The mechanism of NCL, along with the abundance of thioester chemistry found in nature (e.g. non-ribosomal peptide synthesis[3] and ubiquitination enzyme cascades[4]), raises the question: does Nature use native chemical ligation? In fact, a virtually identical cysteine/thioester chemistry is used to form peptide bonds by a naturally occurring class of proteins known as inteins.[5] These single-turnover enzymes catalyze their own excision from a larger precursor protein with concomitant ligation of N- and C-terminal flanking sequences (N- and C-exteins) through a native peptide bond. A small subset of inteins exist as split protomers (N- and C-inteins/IntN and IntC) that are transcribed and translated as separate polypeptides but rapidly associate to carry out the canonical ligation reaction. This process, known as protein trans-splicing (PTS), is analogous to native chemical ligation and peptide fragment condensation in general (Figure 1, PTS and NCL). Thus, split inteins are Nature's protein ligases.

Figure 1.

Figure 1

The mechanism of protein trans-splicing and native chemical ligation.

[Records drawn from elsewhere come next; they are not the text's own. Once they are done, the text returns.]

-- ==== Sys2Proof/Laws/State.lean ====
section
/-! SUPPORT. What each update of the state leaves alone, and what it sets: one lemma for each field and update, so that no
later proof unfolds a record update. -/

namespace Sys2Proof.Machine

section
variable (s : State)


@[simp] theorem wr_pending (k : Nat) (v : Int) : (wr k v s).pending = s.pending := rfl
@[simp] theorem wr_now (k : Nat) (v : Int) : (wr k v s).now = s.now := rfl
@[simp] theorem wr_tb (k : Nat) (v : Int) : (wr k v s).tb = s.tb := rfl
@[simp] theorem wr_fresh (k : Nat) (v : Int) : (wr k v s).fresh = s.fresh := rfl
@[simp] theorem wr_blob (k : Nat) (v : Int) : (wr k v s).blob = s.blob := rfl
@[simp] theorem wr_store (k : Nat) (v : Int) : (wr k v s).store = s.store := rfl
@[simp] theorem wr_journal (k : Nat) (v : Int) : (wr k v s).journal = s.journal := rfl
@[simp] theorem wr_pavVals (k : Nat) (v : Int) : (wr k v s).pavVals = s.pavVals := rfl
@[simp] theorem wr_dictReady (k : Nat) (v : Int) : (wr k v s).dictReady = s.dictReady := rfl
@[simp] theorem wr_answer (k : Nat) (v : Int) : (wr k v s).answer = s.answer := rfl
@[simp] theorem wr_wire (k : Nat) (v : Int) : (wr k v s).wire = s.wire := rfl
@[simp] theorem wr_mem (k : Nat) (v : Int) : (wr k v s).mem = s.mem := rfl
@[simp] theorem wr_dirty (k : Nat) (v : Int) : (wr k v s).dirty = s.dirty := rfl
@[simp] theorem wr_router (k : Nat) (v : Int) : (wr k v s).router = s.router := rfl
@[simp] theorem wr_sessions (k : Nat) (v : Int) : (wr k v s).sessions = s.sessions := rfl
@[simp] theorem wr_sdo (k : Nat) (v : Int) : (wr k v s).sdo = s.sdo := rfl
@[simp] theorem wr_scan (k : Nat) (v : Int) : (wr k v s).scan = s.scan := rfl
@[simp] theorem wr_lanes (k : Nat) (v : Int) : (wr k v s).lanes = s.lanes := rfl
@[simp] theorem wr_banks (k : Nat) (v : Int) : (wr k v s).banks = s.banks := rfl
@[simp] theorem wr_pavs (k : Nat) (v : Int) : (wr k v s).pavs = s.pavs := rfl
@[simp] theorem wr_trestles (k : Nat) (v : Int) : (wr k v s).trestles = s.trestles := rfl
@[simp] theorem wr_plane (k : Nat) (v : Int) : (wr k v s).plane = s.plane := rfl
@[simp] theorem wr_rotation (k : Nat) (v : Int) : (wr k v s).rotation = s.rotation := rfl
@[simp] theorem wr_fabric (k : Nat) (v : Int) : (wr k v s).fabric = s.fabric := rfl
@[simp] theorem wr_opt (k : Nat) (v : Int) : (wr k v s).opt = s.opt := rfl
@[simp] theorem wr_fld (k : Nat) (v : Int) : (wr k v s).fld = s.fld := rfl
@[simp] theorem wr_isl (k : Nat) (v : Int) : (wr k v s).isl = s.isl := rfl
@[simp] theorem wr_pair (k : Nat) (v : Int) : (wr k v s).pair = s.pair := rfl
@[simp] theorem wr_gate (k : Nat) (v : Int) : (wr k v s).gate = s.gate := rfl
@[simp] theorem wr_pow (k : Nat) (v : Int) : (wr k v s).pow = s.pow := rfl
@[simp] theorem wr_sec (k : Nat) (v : Int) : (wr k v s).sec = s.sec := rfl
@[simp] theorem wr_upd (k : Nat) (v : Int) : (wr k v s).upd = s.upd := rfl
@[simp] theorem wr_sto (k : Nat) (v : Int) : (wr k v s).sto = s.sto := rfl
@[simp] theorem wr_recd (k : Nat) (v : Int) : (wr k v s).recd = s.recd := rfl
@[simp] theorem wr_hist (k : Nat) (v : Int) : (wr k v s).hist = s.hist := rfl
@[simp] theorem wr_net (k : Nat) (v : Int) : (wr k v s).net = s.net := rfl
@[simp] theorem wr_can (k : Nat) (v : Int) : (wr k v s).can = s.can := rfl
@[simp] theorem wr_blobOf (k : Nat) (v : Int) (j : Nat) : (wr k v s).blobOf j = s.blobOf j := rfl
@[simp] theorem wr_byte (k : Nat) (v : Int) (sp x : Nat) : (wr k v s).byte sp x = s.byte sp x := rfl
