/-- Settles O35: each command of the digital channels and their supplies is an effect under its condition, or a write to a command
entry. -/
theorem digitalIo : Obligations.DigitalIo := by
  refine fun src i o g held v p b mv level high stays temp s => ⟨?debounce, exec_debounceComplete_of_not, ?edges, ?ocTrip,
    fun t0 => exec_doRetryExpiry_of_past, fun ho hmode hsupply => ⟨exec_doOvertemp_of_first ho hmode hsupply, exec_doOvertemp_of_between⟩,
    ?noDrive, ?offTest, ?ack, exec_fieldSupplyChange_of_outside, exec_fieldSupplyChange_of_not rfl rfl,
    exec_fieldSupplyChange_vsens rfl rfl, ?blockHold, ?stopHold, ?holdLimit⟩
  case debounce =>
    exact fun hi hpowered hlevel hheld => (guarded_debounceComplete i level held s).1 ⟨hi, hpowered, hlevel, hheld⟩
  case edges => exact fun hi => commanded_only rfl (decide_eq_true hi) rfl
  case ocTrip => exact guarded_only rfl (by simp [and_assoc])
  case noDrive => exact guarded_only rfl (by simp [and_assoc])
  case offTest => exact guarded_only rfl (by simp [and_assoc])
  case ack => exact fun ho => commanded_only rfl (decide_eq_true ho) rfl
  case blockHold => exact guarded_only rfl (by simp)
  case stopHold => exact guarded_only rfl (by simp)
  case holdLimit => exact guarded_only rfl (by simp [and_assoc])

end Sys2Proof.Machine
end

section
/-! PROOFS of the family of spec/04_arbour_instruction_set.md: the Arbour instruction set (R108 to R142), its system calls (R133) and what
its loads and stores do to memory (R113 to R115, R188, R190). This part: the frame of an instruction. -/

namespace Sys2Proof.Machine

/-! ### Bits of a word -/

/-- Setting bit i of a number that is split at bit i. -/
theorem setBit_split (h r i : Nat) (a b : Bool) (hr : r < 2 ^ i) :
    setBit (2 ^ i * (2 * h + b2n a) + r) i b = 2 ^ i * (2 * h + b2n b) + r := by
  have hbit : bitOf (2 ^ i * (2 * h + b2n a) + r) i = a := by
    rw [bitOf, Nat.testBit_two_pow_mul_add _ hr, if_neg (lt_irrefl i), Nat.sub_self, Nat.testBit_zero]
    cases a <;> simp [b2n]
  rw [setBit, hbit]
  cases a <;> cases b <;> simp [b2n, Nat.mul_add] <;> omega

/-- Bit i of a word becomes the bit set, every other bit stays. -/
theorem bitOf_setBit (v i j : Nat) (b : Bool) : bitOf (setBit v i b) j = if j = i then b else bitOf v j := by
  have hr : v % 2 ^ i < 2 ^ i := Nat.mod_lt _ (by positivity)
  obtain ⟨h, a, hv⟩ : ∃ h a, v / 2 ^ i = 2 * h + b2n a :=
    ⟨v / 2 ^ i / 2, bitOf (v / 2 ^ i) 0, by simp [bitOf, Nat.testBit_zero, b2n]; split <;> omega⟩
  have hsplit : v = 2 ^ i * (2 * h + b2n a) + v % 2 ^ i := by rw [← hv, Nat.div_add_mod]
  generalize v % 2 ^ i = r at hr hsplit
  subst hsplit
  rw [setBit_split h r i a b hr]
  simp only [bitOf, Nat.testBit_two_pow_mul_add _ hr]
  rcases lt_trichotomy j i with hj | rfl | hj
  · simp [hj, hj.ne]
  · cases b <;> simp [b2n]
  · obtain ⟨k, rfl⟩ := Nat.exists_eq_add_of_lt hj
    have hk : i + k + 1 - i = k + 1 := by omega
    have hne : i + k + 1 ≠ i := by omega
    have half (x : Bool) : (2 * h + b2n x) / 2 = h := by cases x <;> simp [b2n]; omega
    simp [hj.not_gt, hk, hne, Nat.testBit_succ, half]
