-- ==== Sys2Proof/Syntax.lean ====
section
/-!
DEFINITION. The instructions and events of the machine: one constructor for each row of the opcode table.
Word rows carry the header of their word (R87, R89) and their fields; event rows carry what the event brings with it.
-/

namespace Sys2Proof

II. History and Applications of Protein Trans-Splicing

Protein splicing was first observed in baker's yeast, Saccharomyces cerevisiae, in 1990.[6] Since then, several hundred inteins have been found in microorganisms from every domain of life.[7] Early studies of these peculiar proteins relied on naturally intact inteins, as there was no notion that such a complex enzyme might exist in parts. Nonetheless, it was apparent that a protein that catalyzes both the cleavage and formation of peptide bonds could be a useful tool for protein engineering and biochemistry. Indeed, intact inteins quickly became a staple of the protein chemist's toolbox, providing access to tagless proteins[8] and recombinant C-terminal protein thioesters.[9] Importantly, the latter can be used as a reactive handle for native chemical ligation onto recombinant proteins, a technology known as expressed protein ligation (EPL).

In 1998, several groups reported that when intact inteins are artificially split and isolated as separate protein fragments, these protomers can reassemble and catalyze protein splicing in trans.[10-12] Although early artificially split intein systems required unfolding, mixing, and refolding steps, these enzymatic fragment condensations opened the door to myriad protein chemistry technologies. The first significant application of PTS, segmental isotopic labeling for NMR spectroscopy (Figure 2a), was demonstrated by Yamazaki et al.[12] In this seminal study, an intein from the thermophile Pyrococcus furiosus (PI-PfuI) was artificially split, and its protomers were fused to two fragments of the C-terminal domain of RNA polymerase α-subunit (αC). The fragment fusions were separately expressed with or without 15N isotopic labeling, and full-length αC was generated by PTS. By splicing a labeled fragment with an unlabeled fragment, the authors showed that the resulting protein had a substantially simplified protein NMR spectrum, bearing only resonances corresponding to the labeled αC portion. Importantly, these resonances coincided precisely with those of a sample generated by expression of the globally labeled contiguous gene.

Figure 2.

Figure 2

Applications of protein trans-splicing.

Although this technology was a potentially powerful tool for facilitating NMR spectroscopy of large protein architectures, its practical application was stifled by a number of technical drawbacks. First, as artificially split inteins could not reassemble without denaturation and cooperative refolding, segmental labeling was limited to protein targets that were known to be refoldable. Furthermore, PI-PfuI and other known inteins were stringent with regards to local extein residues. This often required the introduction of non-native residues in the target protein surrounding the splice junction. Due to these limitations, segmental isotopic labeling by PTS saw limited use and awaited more efficient and well-behaved split inteins. In the meantime, segmental labeling techniques were developed using EPL and subsequently more widely applied.[13-17]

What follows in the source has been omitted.